INPUT RECORDS:
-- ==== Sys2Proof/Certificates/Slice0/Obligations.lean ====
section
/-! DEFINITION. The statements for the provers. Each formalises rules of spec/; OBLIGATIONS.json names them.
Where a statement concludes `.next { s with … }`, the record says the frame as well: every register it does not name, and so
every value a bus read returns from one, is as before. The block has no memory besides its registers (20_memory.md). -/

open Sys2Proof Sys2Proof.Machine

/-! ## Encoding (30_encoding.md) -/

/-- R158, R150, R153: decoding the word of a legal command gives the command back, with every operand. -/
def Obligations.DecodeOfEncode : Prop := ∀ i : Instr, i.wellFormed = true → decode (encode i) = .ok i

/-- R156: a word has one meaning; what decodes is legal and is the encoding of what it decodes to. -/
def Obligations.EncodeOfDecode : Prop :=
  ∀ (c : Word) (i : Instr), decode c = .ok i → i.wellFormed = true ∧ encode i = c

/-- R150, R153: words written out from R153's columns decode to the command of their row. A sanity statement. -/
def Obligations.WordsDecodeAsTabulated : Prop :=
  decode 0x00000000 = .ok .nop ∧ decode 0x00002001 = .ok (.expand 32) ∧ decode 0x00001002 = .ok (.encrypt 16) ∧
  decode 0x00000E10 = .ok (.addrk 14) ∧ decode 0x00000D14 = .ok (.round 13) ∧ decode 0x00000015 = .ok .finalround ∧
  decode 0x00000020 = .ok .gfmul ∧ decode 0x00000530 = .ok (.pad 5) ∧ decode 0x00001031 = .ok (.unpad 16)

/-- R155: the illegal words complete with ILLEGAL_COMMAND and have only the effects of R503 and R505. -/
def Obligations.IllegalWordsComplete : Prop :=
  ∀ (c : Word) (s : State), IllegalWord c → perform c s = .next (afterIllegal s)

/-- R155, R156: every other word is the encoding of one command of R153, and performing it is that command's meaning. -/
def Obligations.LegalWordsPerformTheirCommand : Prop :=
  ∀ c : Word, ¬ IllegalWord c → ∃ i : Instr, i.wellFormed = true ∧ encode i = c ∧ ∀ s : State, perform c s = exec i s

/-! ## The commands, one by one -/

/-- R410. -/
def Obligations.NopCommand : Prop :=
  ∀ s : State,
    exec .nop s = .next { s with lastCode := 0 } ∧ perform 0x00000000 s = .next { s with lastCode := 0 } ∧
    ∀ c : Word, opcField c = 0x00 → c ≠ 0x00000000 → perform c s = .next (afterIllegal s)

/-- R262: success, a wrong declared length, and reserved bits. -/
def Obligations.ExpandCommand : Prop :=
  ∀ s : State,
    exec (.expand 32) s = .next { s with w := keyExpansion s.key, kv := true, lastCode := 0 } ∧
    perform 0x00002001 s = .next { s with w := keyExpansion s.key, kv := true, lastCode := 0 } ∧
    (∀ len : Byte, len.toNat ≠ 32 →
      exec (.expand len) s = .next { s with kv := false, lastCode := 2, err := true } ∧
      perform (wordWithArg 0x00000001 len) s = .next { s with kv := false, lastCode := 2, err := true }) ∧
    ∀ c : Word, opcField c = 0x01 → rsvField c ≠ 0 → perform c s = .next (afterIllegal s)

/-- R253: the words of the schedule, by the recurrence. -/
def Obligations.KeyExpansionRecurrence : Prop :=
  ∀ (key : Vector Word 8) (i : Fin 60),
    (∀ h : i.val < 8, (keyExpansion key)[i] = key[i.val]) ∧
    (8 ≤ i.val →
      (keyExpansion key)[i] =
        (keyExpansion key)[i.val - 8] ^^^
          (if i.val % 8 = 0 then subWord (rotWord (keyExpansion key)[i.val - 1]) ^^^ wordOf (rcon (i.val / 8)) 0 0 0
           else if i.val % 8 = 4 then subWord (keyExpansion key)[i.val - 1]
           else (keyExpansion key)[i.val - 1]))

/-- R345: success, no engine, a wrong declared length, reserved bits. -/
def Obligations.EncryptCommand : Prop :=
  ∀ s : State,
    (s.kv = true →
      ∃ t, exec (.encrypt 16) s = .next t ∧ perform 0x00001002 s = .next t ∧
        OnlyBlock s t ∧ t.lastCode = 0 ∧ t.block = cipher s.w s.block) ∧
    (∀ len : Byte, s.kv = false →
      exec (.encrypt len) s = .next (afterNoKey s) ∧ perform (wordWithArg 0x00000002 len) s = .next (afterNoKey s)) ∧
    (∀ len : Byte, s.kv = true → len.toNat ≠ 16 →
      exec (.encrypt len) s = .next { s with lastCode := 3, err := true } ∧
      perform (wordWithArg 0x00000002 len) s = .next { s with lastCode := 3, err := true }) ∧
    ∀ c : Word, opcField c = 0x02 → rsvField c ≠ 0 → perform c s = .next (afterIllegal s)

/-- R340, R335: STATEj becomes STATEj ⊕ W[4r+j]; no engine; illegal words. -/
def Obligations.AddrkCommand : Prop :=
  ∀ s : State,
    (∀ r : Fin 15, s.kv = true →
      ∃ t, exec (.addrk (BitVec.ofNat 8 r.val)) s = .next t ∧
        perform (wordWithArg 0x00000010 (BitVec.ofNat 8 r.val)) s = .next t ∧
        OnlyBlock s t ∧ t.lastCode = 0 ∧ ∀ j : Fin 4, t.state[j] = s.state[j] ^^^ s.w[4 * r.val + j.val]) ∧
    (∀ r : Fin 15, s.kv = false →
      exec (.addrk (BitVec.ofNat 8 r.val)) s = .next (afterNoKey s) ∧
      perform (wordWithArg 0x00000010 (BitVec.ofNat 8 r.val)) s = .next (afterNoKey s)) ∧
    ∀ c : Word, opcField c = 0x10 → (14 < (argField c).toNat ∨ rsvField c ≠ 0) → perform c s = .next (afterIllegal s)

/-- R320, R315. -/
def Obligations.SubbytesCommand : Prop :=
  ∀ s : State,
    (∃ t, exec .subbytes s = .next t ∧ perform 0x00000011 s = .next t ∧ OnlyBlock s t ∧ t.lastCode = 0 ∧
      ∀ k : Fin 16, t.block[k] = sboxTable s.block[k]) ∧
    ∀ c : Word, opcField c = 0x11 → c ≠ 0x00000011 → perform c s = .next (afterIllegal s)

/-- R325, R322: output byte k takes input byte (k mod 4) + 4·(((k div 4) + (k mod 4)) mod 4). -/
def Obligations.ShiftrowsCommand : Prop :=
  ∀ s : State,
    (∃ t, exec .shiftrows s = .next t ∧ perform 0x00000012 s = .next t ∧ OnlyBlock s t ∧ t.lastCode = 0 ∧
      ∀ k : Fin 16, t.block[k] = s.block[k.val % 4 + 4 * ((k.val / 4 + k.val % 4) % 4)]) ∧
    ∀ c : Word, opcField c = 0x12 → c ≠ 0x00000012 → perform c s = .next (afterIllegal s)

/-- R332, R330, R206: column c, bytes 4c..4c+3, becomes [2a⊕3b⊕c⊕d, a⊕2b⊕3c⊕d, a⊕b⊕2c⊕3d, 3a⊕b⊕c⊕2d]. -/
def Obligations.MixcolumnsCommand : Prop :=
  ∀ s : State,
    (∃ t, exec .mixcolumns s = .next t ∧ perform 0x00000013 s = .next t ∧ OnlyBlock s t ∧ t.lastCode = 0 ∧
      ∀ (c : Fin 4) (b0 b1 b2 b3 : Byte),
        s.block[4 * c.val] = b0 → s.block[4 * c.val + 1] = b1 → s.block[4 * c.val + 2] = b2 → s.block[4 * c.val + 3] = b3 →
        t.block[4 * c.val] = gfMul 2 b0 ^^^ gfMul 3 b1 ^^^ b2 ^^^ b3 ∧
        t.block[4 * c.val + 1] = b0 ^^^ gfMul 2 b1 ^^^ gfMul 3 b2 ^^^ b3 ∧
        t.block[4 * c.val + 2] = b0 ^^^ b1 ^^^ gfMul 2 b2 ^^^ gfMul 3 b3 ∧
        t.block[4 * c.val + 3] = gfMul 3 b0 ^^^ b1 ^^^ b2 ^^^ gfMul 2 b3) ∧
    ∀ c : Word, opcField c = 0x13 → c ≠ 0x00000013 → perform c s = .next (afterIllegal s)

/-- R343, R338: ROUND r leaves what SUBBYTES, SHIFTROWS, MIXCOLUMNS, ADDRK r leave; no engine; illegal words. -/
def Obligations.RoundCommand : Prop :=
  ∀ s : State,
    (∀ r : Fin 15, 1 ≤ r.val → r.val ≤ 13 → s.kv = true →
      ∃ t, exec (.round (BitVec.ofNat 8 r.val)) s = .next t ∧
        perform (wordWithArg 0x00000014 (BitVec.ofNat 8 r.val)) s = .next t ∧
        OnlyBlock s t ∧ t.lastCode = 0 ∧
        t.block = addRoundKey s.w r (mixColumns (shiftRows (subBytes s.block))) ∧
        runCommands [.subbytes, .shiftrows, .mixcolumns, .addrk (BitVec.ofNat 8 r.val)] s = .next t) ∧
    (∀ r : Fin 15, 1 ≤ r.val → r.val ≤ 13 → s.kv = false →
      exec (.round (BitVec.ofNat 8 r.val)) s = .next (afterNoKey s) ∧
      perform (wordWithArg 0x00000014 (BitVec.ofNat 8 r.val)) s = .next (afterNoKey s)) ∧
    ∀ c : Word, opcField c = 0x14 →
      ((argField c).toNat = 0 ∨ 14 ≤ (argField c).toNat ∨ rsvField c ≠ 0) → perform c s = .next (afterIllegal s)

WHAT IS REQUIRED: Wherever the line holding "4)) mod 4). -/" falls in the entries above, copy exactly from it through the line holding "k.val % 4) % 4)]) ∧", inclusive, and add nothing.

WRITTEN SOLUTION:
/-- R325, R322: output byte k takes input byte (k mod 4) + 4·(((k div 4) + (k mod 4)) mod 4). -/
def Obligations.ShiftrowsCommand : Prop :=
  ∀ s : State,
    (∃ t, exec .shiftrows s = .next t ∧ perform 0x00000012 s = .next t ∧ OnlyBlock s t ∧ t.lastCode = 0 ∧
      ∀ k : Fin 16, t.block[k] = s.block[k.val % 4 + 4 * ((k.val / 4 + k.val % 4) % 4)]) ∧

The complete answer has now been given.